Question 1 (50 points)
This question asks you to build a simple spelling correction function.
Your program should take a word w as input. It searches all words x in D that have edit distance
edit-dist(w, x) <= 2, where each of the editing operations, insertion, deletion, and replacement,
takes weight 1. Then, your program should output the top-5 words x that have the highest termfrequency in D as the suggested corrections as well as their term-frequencies in D.
1. Describe your implementation of the above spelling correction function and use 3
examples to show the correction results.

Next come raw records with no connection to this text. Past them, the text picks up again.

-- ==== Sys2Proof/Laws/ShapeGates.lean ====
section
/-! SUPPORT. The queue and the numbers of units under the operations of Gates. -/

namespace Sys2Proof.Machine

open Sys2Proof

@[simp] theorem State.modGate_shape (s : State) (p : Nat) (f : GateEngine → GateEngine) : (State.modGate s p f).shape = s.shape := by
  unfold State.modGate; simp

end Sys2Proof.Machine
end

Particularly, explain how you can find those
candidate corrections and the top-5 candidates efficiently. Please submit your codes. (20
2. The above design has a problem. If you input a correctly spelt word, like “heart”, it still
may suggest some similar words as possible corrections, such as “heard”. Can you
propose a fix to the problem so that your program can avoid suggesting corrections of
words frequently used in D? Describe your idea use examples, implement it, and test the
results. Does your program need any parameters? If so, discuss how those parameters
may contribute to or affect the performance of the program, that is, how those
parameters are tuned. Please submit your codes. (10 points)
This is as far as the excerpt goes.